======== GIVEN DATA ========

/-- While the register window answers, a DOORBELL sets TAIL of an enabled ring and is ignored while ENABLE reads 0. A
RING_CFG that takes ENABLE from 0 to 1 stores BASE, SIZE and QUIET, sets HEAD, TAIL and the expected sequence number to
0, and sets STATE to running with CAUSE 0; or to halted with CAUSE 6 after FENCE_ALL, 5 for a reserved SIZE, 4 when the
ring does not lie inside one granted window. One that takes ENABLE from 1 to 0 stores QUIET, clears ENABLE and disables
the ring, and keeps BASE, SIZE, HEAD, TAIL and the commands read. Nothing else of the machine changes. While the window
does not answer, nothing changes. -/
def Obligations.RingRegistersStartAndStopARing : Prop :=
  ∀ (s : State) (q : Nat) (v : U64) (tail : U32), q < s.host.rings.length →
    (s.windowOpen = false → exec (.doorbell q tail) s = .next s ∧ exec (.ringEnable q v) s = .next s ∧ exec (.ringDisable q v) s = .next s) ∧
    (s.windowOpen = true →
      exec (.doorbell q tail) s = .next (s.setRing q fun x => if x.enable then { x with tail := tail.toNat } else x) ∧
      ((s.ring q).enable = false → v.toNat % 2 = 1 →
        let base := v.toNat / 4096 * 4096
        let size := v.toNat / 16 % 16
        let cause := if s.keeper.fenceAll then 6 else if 10 < size then 5 else if s.host.granted base (64 * 2 ^ (size + 6)) then 0 else 4
        exec (.ringEnable q v) s = .next (s.setRing q fun x => { x with
          enable := true, quiet := v.toNat / 512 % 2 == 1, base := base, size := size, head := 0, tail := 0, expect := 0
          cause := cause, state := if cause = 0 then 1 else 2, enabling := x.enabling + 1 })) ∧
      ((s.ring q).enable = true → v.toNat % 2 = 0 →
        exec (.ringDisable q v) s = .next (s.setRing q fun x => { x with enable := false, quiet := v.toNat / 512 % 2 == 1, state := 0 })))

/-- For a queue whose turn it is. If the slots break a rule of R289, the ring halts with the first cause in its order:
OVERRUN when TAIL - HEAD exceeds the ring, then NOT_GRANTED for the first slot, FORMAT for a length over 4,096 bytes or
slots past TAIL or more than 16 MiB of indirect parameters, NOT_GRANTED for a later slot or the indirect range, CRC,
SEQUENCE; nothing else changes. If they break none and the indirect parameters held stay within 64 MiB, the command is
appended to those in progress with its header and parameters, HEAD moves past its slots, the expected sequence number
goes up by one, and no other ring, no job, no core and no byte of memory changes. A queue whose turn it is not is not
read. A limit of 16 MiB on indirect parameters is R292's. -/
def Obligations.CommandReadTakesOneWholeCommand : Prop :=
  ∀ (s : State) (n : Nat) (slots indirect : Bytes), n < s.host.rings.length → s.takesCommands = true → s.switrakUp = true →
    (s.nextQueue ≠ some n → exec (.commandRead n slots indirect) s = .next s) ∧
    (s.nextQueue = some n →
      let q := s.ring n
      let header := sliceZ slots 0 32
      let ind := fieldN header 3 1 % 2
      let length := fieldN header 8 4
      let pointer := fieldN slots 32 8
      let count := (32 + (if ind = 1 then 16 else length) + 63) / 64
      let params := if ind = 1 then sliceZ indirect 0 length else sliceZ slots 32 length
      let ahead := (q.tail + 2 ^ 32 - q.head) % 2 ^ 32
      let granted := fun (i : Nat) => s.host.granted (q.base + 64 * ((q.head + i) % q.slots)) 64
      let cause :=
        if q.slots < ahead then 3 else if granted 0 = false then 4
        else if (ind = 0 ∧ 4096 < 32 + length) ∨ ahead < count ∨ 0x1000000 < length then 7
        else if ((List.range count).all granted) = false ∨ (ind = 1 ∧ s.host.granted pointer length = false) then 4
        else if (crc32c (header.take 28 ++ params)).toNat ≠ fieldN header 0x1C 4 then 1
        else if fieldN header 0x18 4 ≠ q.expect then 2 else 0
      (cause ≠ 0 → exec (.commandRead n slots indirect) s = .next (s.setRing n fun x => { x with state := 2, cause := cause })) ∧
      (cause = 0 → (ind = 1 → s.host.indirectHeld + length ≤ 0x4000000) → Completes (.commandRead n slots indirect) s fun t =>
        t.ring n = { q with head := (q.head + count) % 2 ^ 32, expect := (q.expect + 1) % 2 ^ 32, cmds := q.cmds ++
          [{ ref := ⟨n, q.enabling, q.expect⟩, header := header, params := params, pointerBad := ind == 1 && fieldN slots 40 8 != 0 }] } ∧
        (∀ m, m ≠ n → t.ring m = s.ring m) ∧ t.jobs = s.jobs ∧ t.cores = s.cores ∧ t.mem = s.mem ∧ t.keeper = s.keeper))

/-- While Nerur runs, for a command in progress that has not timed out yet: one that has not begun is answered with TIMEOUT,
whatever kept it waiting gives it up, and no job, core or byte of memory changes. A JOB_WAIT that has begun is answered
with TIMEOUT and the job's other waits stay. Any other that has begun, is not the hinge copy of its job and waits for no
stream boundary, runs on: it stays in progress marked as timed out, and its TIMEOUT reply goes to its reply address when
it has one inside a granted window. With management stopped, or for a command that has ended or timed out, nothing
changes. -/
def Obligations.CommandsTimeOut : Prop :=
  ∀ (s : State) (r : CmdRef) (c : Cmd),
    (s.cmd r = none ∨ s.keeper.management ≠ 0 → exec (.commandTimeout r) s = .next s) ∧
    (s.cmd r = some c → c.timedOut = true → exec (.commandTimeout r) s = .next s) ∧
    (s.cmd r = some c → s.keeper.management = 0 → c.timedOut = false →
      (c.begun = false → exec (.commandTimeout r) s = .next (({ s with waiting := s.waiting.filter fun w => !(w.1 == Agent.cmd r) }).reply r 0x0201 0 0) ∧
        Completes (.commandTimeout r) s fun t => t.jobs = s.jobs ∧ t.cores = s.cores ∧ t.mem = s.mem) ∧
      (c.begun = true → (s.job c.job).waits.contains r = true → exec (.commandTimeout r) s =
        .next ((s.setJob c.job fun b => { b with waits := b.waits.filter fun x => !(x == r) }).reply r 0x0201 0 0)) ∧
      (c.begun = true → (s.job c.job).waits.contains r = false → (s.job c.job).copyOf r = false →
        ((s.job c.job).serving.changes.any fun x => x.2.2 == some r) = false → c.replyAddr ≠ 0 → (s.ring r.queue).quiet = false →
        s.switrakUp = true → s.host.granted c.replyAddr 32 = true → r.queue < s.host.rings.length → Completes (.commandTimeout r) s fun t =>
          t.cmd r = some { c with timedOut := true } ∧
          (let b := replyBytes c.header r.queue r.sequence 0x0201 0 0;
            t.host.far = s.host.far ++ [{ id := s.host.farNext, addr := c.replyAddr + 2, data := b.drop 2, length := 0, use := .replyBody r.queue (b.take 2) }]) ∧
          t.jobs = s.jobs ∧ t.cores = s.cores ∧ t.mem = s.mem))

/-- For an outstanding request x. An acknowledgement of the first write of a reply, on a queue that is not quiet, puts the
write of the two status bytes in front of it; one of the status write ends the command; one of a step record's body puts
the write of its step field; one of a channel's write takes it off the channel's outstanding writes. Data of a channel's
read take it off the outstanding reads and are kept for its MOVE byte by byte. Each leaves only x out of the requests
and changes nothing else. An answer of the wrong kind, or to no outstanding request, changes nothing.
ADAPTER_WINDOW_TABLE_WRITE replaces the window table and the far-tier rate. -/
def Obligations.AnswersOfTheAdapterCompleteRequests : Prop :=
  ∀ (s : State) (id : Nat) (x : FarReq) (b : Bytes),
    let u := s.setHost fun h => { h with far := h.far.filter fun y => y.id != id }
    (∀ a, (s.host.far.find? fun y => y.id == id) = none → exec (.adapterAcknowledgement id a) s = .next s) ∧
    (∀ w n, exec (.adapterWindowTableWrite w n) s = .next (s.setHost fun h => { h with windows := w, farRate := n })) ∧
    ((s.host.far.find? fun y => y.id == id) = some x →
      (x.length ≠ 0 → exec (.adapterAcknowledgement id .ack) s = .next s) ∧
      (x.length = 0 → exec (.adapterAcknowledgement id (.data b)) s = .next s) ∧
      (x.length = 0 →
        (∀ q st, x.use = .replyBody q st → (s.ring q).quiet = false →
          exec (.adapterAcknowledgement id .ack) s = .next (u.farPut (x.addr - 2) st 0 (.replyStatus q))) ∧
        (∀ q c, x.use = .replyStatus q → ((s.ring q).cmds.find? fun c => c.ended && c.replyAddr == x.addr) = some c →
          exec (.adapterAcknowledgement id .ack) s = .next (u.dropCmd c.ref)) ∧
        (∀ n, x.use = .recordBody n → exec (.adapterAcknowledgement id .ack) s = .next (u.farPut (x.addr - 8) (toLe 8 n) 0 .recordStep)) ∧
        (∀ c, x.use = .chanWrite c → exec (.adapterAcknowledgement id .ack) s = .next (u.setChan c fun y => { y with writes := y.writes - 1 }))) ∧
      (x.length ≠ 0 → ∀ c a, x.use = .chanRead c a → exec (.adapterAcknowledgement id (.data b)) s =
        .next (u.setChan c fun y => { y with reads := y.reads - 1, remote := y.remote ++ (sliceZ b 0 x.length).mapIdx fun i v => (a + i, v) })))

/-- For a command that may begin, whose reply address is not zero and lies inside a granted window, on a queue that is not
quiet, with Switrak up. NOP with all parameters zero, and PROFILE_SET with no parameters, complete: one request to the
adapter is added, the write of bytes 2 to 31 of the reply at the reply address plus 2, which carries the two status
bytes for its second step; the reply is the 32 bytes of R295 with status OK and the CRC over the first 28 (for
PROFILE_SET with the row setting as detail and the paces of the dies as value); the command counts as ended; no job,
core, memory byte, register of the keeper or power setting changes. -/
def Obligations.RepliesAreWrittenInTwoSteps : Prop :=
  ∀ (s : State) (r : CmdRef) (c : Cmd) (i : Instr) (op detail value : Nat),
    (i = .nop r ∧ op = 1 ∧ detail = 0 ∧ value = 0 ∧ (∀ n, c.params.getD n 0 = 0)) ∨
      (i = .profileSet r ∧ op = 8 ∧ detail = s.power.rows ∧ value = s.paces ∧ c.params = []) →
    s.mayBegin r c op = true → c.timedOut = false → c.replyAddr ≠ 0 → (s.ring r.queue).quiet = false → s.switrakUp = true →
    s.host.granted c.replyAddr 32 = true → r.queue < s.host.rings.length →
    let body := layRecord 28 [(0, 2, 0), (2, 2, fieldN c.header 0 2), (4, 2, fieldN c.header 4 2), (6, 2, fieldN c.header 6 2), (8, 4, r.sequence),
      (0xC, 4, detail), (0x10, 8, value), (0x18, 2, r.queue)]
    let reply := body ++ toLe 4 (crc32c body).toNat
    Completes i s fun t => t.host.far = s.host.far ++
        [{ id := s.host.farNext, addr := c.replyAddr + 2, data := reply.drop 2, length := 0, use := .replyBody r.queue (reply.take 2) }] ∧
      t.cmd r = none ∧ t.jobs = s.jobs ∧ t.cores = s.cores ∧ t.mem = s.mem ∧ t.keeper = s.keeper ∧ t.power = s.power ∧ t.fabric = s.fabric

/-- For a command of the row that may begin, with parameters that pass its rule's checks. JOB_CONFIGURE puts all its blocks
in force and answers OK. JOB_WAIT of a loaded job that is not RUNNING answers its last fault's status, its state and its
last committed step (all ones for none); of a RUNNING job it leaves the command waiting and answers nothing. DET_ENFORCE
sets, clears or keeps the device-wide flag and answers it; setting it with a loaded job that is not DET_STRICT is
BAD_STATE with the first such job. PROFILE_SET with all claims fitting puts rows, target and cap in force, zeros meaning
the defaults; with a job that does not fit it answers NO_FIT and changes nothing. WAKE_BUDGET sets the device's or the
job's budget and answers the deepest state it permits. Only the named setting and the answer change. -/
def Obligations.SettingCommandsTakeEffectTogether : Prop :=
  ∀ (s : State) (r : CmdRef) (c : Cmd),
    let b := s.job c.job
    let u := s.begin r
    (∀ xs, s.mayBegin r c 0x0103 = true → parseBlocks (c.params.length + 1) 0 c.params [] = .ok xs → jobAccepts b.state 0x0103 = .yes →
      (∀ x ∈ xs, x.body ≠ [] → ∀ y ∈ b.blockBad ((b.configured xs).strict || s.keeper.detEnforced) x, y.1 = false) →
      b.conflict s.keeper.detEnforced xs = none →
      exec (.jobConfigure r) s = .next (s.keep ((u.setJob c.job fun b => b.configured xs).reply r 0 0 0))) ∧
    (s.mayBegin r c 0x010A = true → (∀ n, c.params.getD n 0 = 0) → b.state ≠ 0 →
      exec (.jobWait r) s = .next (s.keep (if b.state = 3 then u.setJob c.job fun b => { b with waits := b.waits ++ [r] }
        else u.reply r b.faultStatus b.state (b.train.committed.getD (2 ^ 64 - 1))))) ∧
    (s.mayBegin r c 0x0010 = true → (∀ n, 1 ≤ n → c.params.getD n 0 = 0) → c.p 0 1 ≤ 2 →
      let on := c.p 0 1 == 1 || (c.p 0 1 == 0 && s.keeper.detEnforced)
      (c.p 0 1 = 1 → s.notStrict = none → exec (.detEnforce r) s = .next (s.keep ((u.setKeeper fun k => { k with detEnforced := true }).reply r 0 1 0))) ∧
      (∀ j, c.p 0 1 = 1 → s.notStrict = some j → exec (.detEnforce r) s = .next (s.keep (u.reply r 0x0104 j 0))) ∧
      (c.p 0 1 ≠ 1 → exec (.detEnforce r) s = .next (s.keep ((u.setKeeper fun k => { k with detEnforced := on }).reply r 0 (if on then 1 else 0) 0)))) ∧
    (s.mayBegin r c 0x0008 = true → c.params ≠ [] → (∀ n, 8 ≤ n → c.params.getD n 0 = 0) → c.p 0 1 ≤ 2 → c.p 1 1 = 0 → c.p 6 2 = 0 →
      let target := if c.p 2 2 = 0 then (if c.p 0 1 = 1 then 1600 else 2000) else c.p 2 2
      let cap := if c.p 4 2 = 0 then (if c.p 0 1 = 1 then 1500 else 2250) else c.p 4 2
      800 ≤ target → target ≤ 2400 → 900 ≤ cap → cap ≤ 2250 →
      (s.firstMisfit target = none → exec (.profileSet r) s =
        .next (s.keep ((u.setPower fun p => { p with rows := c.p 0 1, target := target, cap := cap }).reply r 0 (c.p 0 1) s.paces))) ∧
      (∀ j w, s.firstMisfit target = some (j, w) → exec (.profileSet r) s = .next (s.keep (u.reply r 0x0105 w j)))) ∧
    (s.mayBegin r c 0x0009 = true → c.params ≠ [] → (∀ n, 8 ≤ n → c.params.getD n 0 = 0) → c.p 4 4 = 0 →
      (c.job = 0xFFFF → exec (.wakeBudget r) s = .next (s.keep ((u.setPower fun p => { p with budget := c.p 0 4 }).reply r 0 (deepest (c.p 0 4)) 0))) ∧
      (c.job < s.jobs.length → b.state ≠ 0 → c.job ≠ 0xFFFF →
        exec (.wakeBudget r) s = .next (s.keep ((u.setJob c.job fun b => { b with budget := c.p 0 4 }).reply r 0 (deepest (c.p 0 4)) 0))))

========

Transcribe each line of the data above, unaltered, from the one where "goes up by one, and" appears to the one where "let header := sliceZ slots 0 32" appears, inclusive of both.

goes up by one, and no other ring, no job, no core and no byte of memory changes. A queue whose turn it is not is not
read. A limit of 16 MiB on indirect parameters is R292's. -/
def Obligations.CommandReadTakesOneWholeCommand : Prop :=
  ∀ (s : State) (n : Nat) (slots indirect : Bytes), n < s.host.rings.length → s.takesCommands = true → s.switrakUp = true →
    (s.nextQueue ≠ some n → exec (.commandRead n slots indirect) s = .next s) ∧
    (s.nextQueue = some n →
      let q := s.ring n
      let header := sliceZ slots 0 32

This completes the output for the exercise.